No matter how much electricity a data center uses, it’s important to look at where that electricity is coming from to understand how much pollution it creates. China still gets more than 60 percent of its electricity from coal, and another 3 percent comes from gas. The US also gets about 60 percent of its electricity from fossil fuels, but a majority of that comes from gas — which creates less carbon dioxide pollution when burned than coal.
To make things worse, energy companies are delaying the retirement of fossil fuel power plants in the US in part to meet skyrocketing demand from data centers. Some are even planning to build out new gas plants. Burning more fossil fuels inevitably leads to more of the pollution that causes climate change, as well as local air pollutants that raise health risks to nearby communities. Data centers also guzzle up a lot of water to keep hardware from overheating, which can lead to more stress in drought-prone regions.

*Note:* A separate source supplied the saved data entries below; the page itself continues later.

/-- The three ways of R457: another move, a reset, an abort. -/
theorem witness_OnlyAbortOrResetLeavesError :
    (look (·.st) (step (failed (rd 0 .err))) = some .error) ∧
    (look (·.st) (step (failed .powerOn)) = some .idle ∧ resetNext (failed .powerOn) = true) ∧
    (look (·.st) (step (failed (cmd 0 15))) = some .idle ∧ hostWriteNext 0x08 (failed (cmd 0 15)) = true ∧
      decodeCmd (nextWriteData (failed (cmd 0 15))) = .abort) := by decide

/-- Bit 5 pending: a read leaves it, a write of 0x20 clears it. -/
theorem witness_InterruptBitsStayUntilCleared :
    look (·.intStatus) (step { failed (rd 0 .intStatus) with intStatus := 0x20 }) = some 0x20 ∧
    look (·.intStatus) (step { failed (wr 0 .intStatus 0x20) with intStatus := 0x20 }) = some 0 ∧
    hostWriteNext 0x54 (failed (wr 0 .intStatus 0x20)) = true := by decide

theorem witness_OutputIsProducedOnlyByAConversion :
    look (·.outFifo) (step (pushing 1)) = some [0, 0x7B] ∧
    look (·.outFifo) (step { pushing 1 with turns := [rd 0 .outData] }) = some [] := by decide

theorem witness_TablesAndSnapshotsAreFrozenInUse :
    (pushing 0).st = .convert ∧ look (·.cvMode) (step (pushing 0)) = some (some 0) ∧ scan8.st = .scan ∧
    look (fun t => (t.st, t.frame)) (step scan8) = some (.scan, some frame8) := by decide

theorem witness_EngineStatesMoveAlongTheGraph :
    look (·.st) (step { idle8 with turns := [cmd 0 3] }) = some .frame ∧
    look (·.st) (step { framed8 with turns := [cmd 0 4] }) = some .scan ∧
    look (·.st) (step (converting 1)) = some .idle := by decide

theorem witness_InstructionsStoreNoSample :
    look (·.planes) (exec .nop convert1) = some [(0, 0x7B)] ∧ look (·.planes) (exec .abort convert1) = some [] := by decide

theorem tabs8_valid {α : Type} (x : α) (t : BitVec 2) :
    validAt 1 t = ((⟨some x, none, none, none⟩ : Quad (Option α)).get t).isSome := by
  rcases tableId_cases t with rfl | rfl | rfl | rfl <;> rfl

theorem tabs8_sound (b : Byte) (t : BitVec 2) (h : HuffTable)
    (e : (⟨some (oneCode b), none, none, none⟩ : Quad (Option HuffTable)).get t = some h) : h.sound := by
  rcases tableId_cases t with rfl | rfl | rfl | rfl
  · obtain rfl := Option.some.inj e; exact oneCode_sound b
  all_goals simp [Quad.get] at e

theorem scan8_storage : StorageInv scan8 where
  params := by decide
  planes_wf := List.Pairwise.nil
  in_bound := by decide
  out_bound := by decide
  stg_bound := by decide
  scan_cfg := by decide
  nbits_bound := by decide
  eof_seen := by decide
  qt_valid := tabs8_valid _
  dc_valid := tabs8_valid _
  ac_valid := tabs8_valid _

theorem scan8_live : LiveInv scan8 where
  dc_sound := tabs8_sound 5
  ac_sound := tabs8_sound 0
  frame _ := ⟨frame8, rfl, frame8_sound, fun i _ h => absurd h (by show ¬ (0 : BitVec 3).getLsbD i = true; simp)⟩
  scan _ f hf := by
    obtain rfl : f = frame8 := (Option.some.inj hf).symm
    refine ⟨_, rfl, ⟨by decide, by decide, fun sl h => ?_⟩, ?_⟩
    · obtain rfl : sl = ⟨0, 0, 0⟩ := by simpa using h
      exact ⟨_, rfl, rfl, rfl, rfl⟩
    · exact ⟨by decide, trivial, fun m h => absurd h (Nat.not_lt_zero m), fun _ h => absurd rfl h, trivial,
        fun h => absurd rfl h, fun h => absurd h (by decide)⟩
  convert h := absurd h (by show ¬ EngState.scan = .convert; decide)

theorem witness_EveryStepKeepsTheStorageInvariant : StorageInv scan8 ∧ ∃ t, step scan8 = .next t :=
  ⟨scan8_storage, _, rfl⟩

theorem witness_EveryStepKeepsTheLiveInvariant : StorageInv scan8 ∧ LiveInv scan8 ∧ ∃ t, step scan8 = .next t :=
  ⟨scan8_storage, scan8_live, _, rfl⟩

theorem witness_NoStepFaults : StorageInv scan8 ∧ LiveInv scan8 := ⟨scan8_storage, scan8_live⟩

theorem witness_IntStatusWritesClearOnes : 5 < 6 ∧ (0x20 : Word).getLsbD 5 = true := by decide

/-- The zero block, whose ideal value is 0. -/
theorem witness_DcOnlyBlocksAreFlat :
    63 < 64 ∧ |((0 : Int) : ℝ) - Claim.idealSample (List.replicate 64 0) 7 7| ≤ 1 / 2 ∧
    |(((130 : Byte).toNat : Nat) : Int) - Claim.level 0| ≤ 2 := by
  have h : ∀ n, (List.replicate 64 (0 : Half)).getD n 0 = 0 := fun n => by
    rw [List.getD_eq_getElem?_getD, List.getElem?_replicate]
    split <;> rfl
  have e : Claim.idealSample (List.replicate 64 0) 7 7 = 0 := by
    simp only [Claim.idealSample, h]
    simp
  rw [e]
  exact ⟨by decide, by norm_num, by decide⟩

theorem witness_ErrorEntryRecordsTheError : scan8.st = .scan ∧ idle8.st ≠ .scan := by decide

end Sys2Proof.Tests
end

section
/-! PROOFS. The storage invariant is kept by every operation of the host and of the engine, and so by every step (O58). -/
namespace Sys2Proof.Machine

variable {s t : State}

/-! ### The shared operations keep it -/

/-- R12: the moves still to come and the mark of R13 are no storage. -/
theorem storage_turns (h : StorageInv s) (r : List Turn) (m : Bool) : StorageInv { s with turns := r, mid := m } :=
  h.congr rfl rfl rfl rfl rfl rfl h.nbits_bound rfl rfl

theorem storage_markStep (h : StorageInv s) (op : EngineOp) : StorageInv (markStep op s) :=
  storage_turns h s.turns _

theorem storage_setInt (h : StorageInv s) (b : IntBit) : StorageInv (setInt b s) :=
  h.congr rfl rfl rfl rfl rfl rfl h.nbits_bound rfl rfl

/-- R68: the decoder's own fields may change as they like, within the bound of BR_NBITS. -/
theorem storage_decoder (h : StorageInv s) {br : BitReader} (hn : br.nbits ≤ 8) (pred : Tri Half) (blk : BlockWork)
    (seq : Sequencer) : StorageInv { s with br := br, pred := pred, blk := blk, seq := seq } :=
  h.congr rfl rfl rfl rfl rfl rfl hn rfl rfl

/-- R455. -/
theorem storage_raise (h : StorageInv s) (k : ErrKind) (d : Byte) (a : Nat) : StorageInv (raise k d a s) :=
  h.flush h.planes_wf rfl rfl (.inl rfl) (.inl rfl) rfl h.nbits_bound rfl rfl

/-- R500: a reset keeps the parameters, and the rest is as at power-on. -/
theorem storage_resetAction (h : StorageInv s) : StorageInv (resetAction s) where
  params := h.params
  planes_wf := Memory.reset_wf
  in_bound := Nat.zero_le _
  out_bound := Nat.zero_le _
  stg_bound := Nat.zero_le _
  scan_cfg := (by decide : Regs.initial.scanCfg &&& ~~~scanCfgMask = 0)
  nbits_bound := Nat.zero_le _
  eof_seen := by simp
  qt_valid := (by decide : ∀ t, validAt Tables.empty.qtValid t = (Tables.empty.qt.get t).isSome)
  dc_valid := (by decide : ∀ t, validAt Tables.empty.dcValid t = (Tables.empty.dc.get t).isSome)
  ac_valid := (by decide : ∀ t, validAt Tables.empty.acValid t = (Tables.empty.ac.get t).isSome)

theorem storage_startBlock (h : StorageInv s) (b : Nat) : StorageInv (startBlock b s) :=
  storage_decoder h h.nbits_bound _ _ _

/-! ### The host's instructions keep it -/

/-- R210, R212. -/
theorem storage_clearStaging (h : StorageInv s) : StorageInv (clearStaging s) :=
  { h with stg_bound := Nat.zero_le _ }

theorem storage_installQt (h : StorageInv s) (i : BitVec 2) (q : List Half) : StorageInv (installQt i q s) :=
  { h with qt_valid := valid_set _ _ i q h.qt_valid }

theorem storage_installHt (h : StorageInv s) (c : BitVec 1) (i : BitVec 2) (x : HuffTable) :
    StorageInv (installHt c i x s) := by
  unfold installHt
  split
  · exact { h with dc_valid := valid_set _ _ i x h.dc_valid }
  · exact { h with ac_valid := valid_set _ _ i x h.ac_valid }

theorem storage_loadQt (h : StorageInv s) (i : BitVec 2) : StorageInv (loadQt i s) := by
  unfold loadQt
  split
  · exact storage_raise (storage_clearStaging h) ..
  · exact storage_installQt (storage_clearStaging h) ..

theorem storage_loadHt (h : StorageInv s) (i : BitVec 2) (c : BitVec 1) : StorageInv (loadHt i c s) := by
  unfold loadHt
  split
  · exact storage_raise (storage_clearStaging h) ..
  · exact storage_installHt (storage_clearStaging h) ..

theorem storage_startFrame (h : StorageInv s) : StorageInv (startFrame s) := by
  have h1 : StorageInv { s with err := 0, errPos := 0 } := { h with }
  unfold startFrame
  simp only
  split
  · exact storage_raise h1 ..
  · exact { h1 with planes_wf := List.Pairwise.nil, out_bound := Nat.zero_le _ }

Those are all problems that AI developers can minimize by limiting energy use overall. Traditional data centers have been able to do so in the past. Despite workloads almost tripling between 2015 and 2019, power demand managed to stay relatively flat during that time period, according to Goldman Sachs Research. Data centers then grew much more power-hungry around 2020 with advances in AI. They consumed more than 4 percent of electricity in the US in 2023, and that could nearly triple to around 12 percent by 2028, according to a December report from the Lawrence Berkeley National Laboratory. There’s more uncertainty about those kinds of projections now, but calling any shots based on DeepSeek at this point is still a shot in the dark.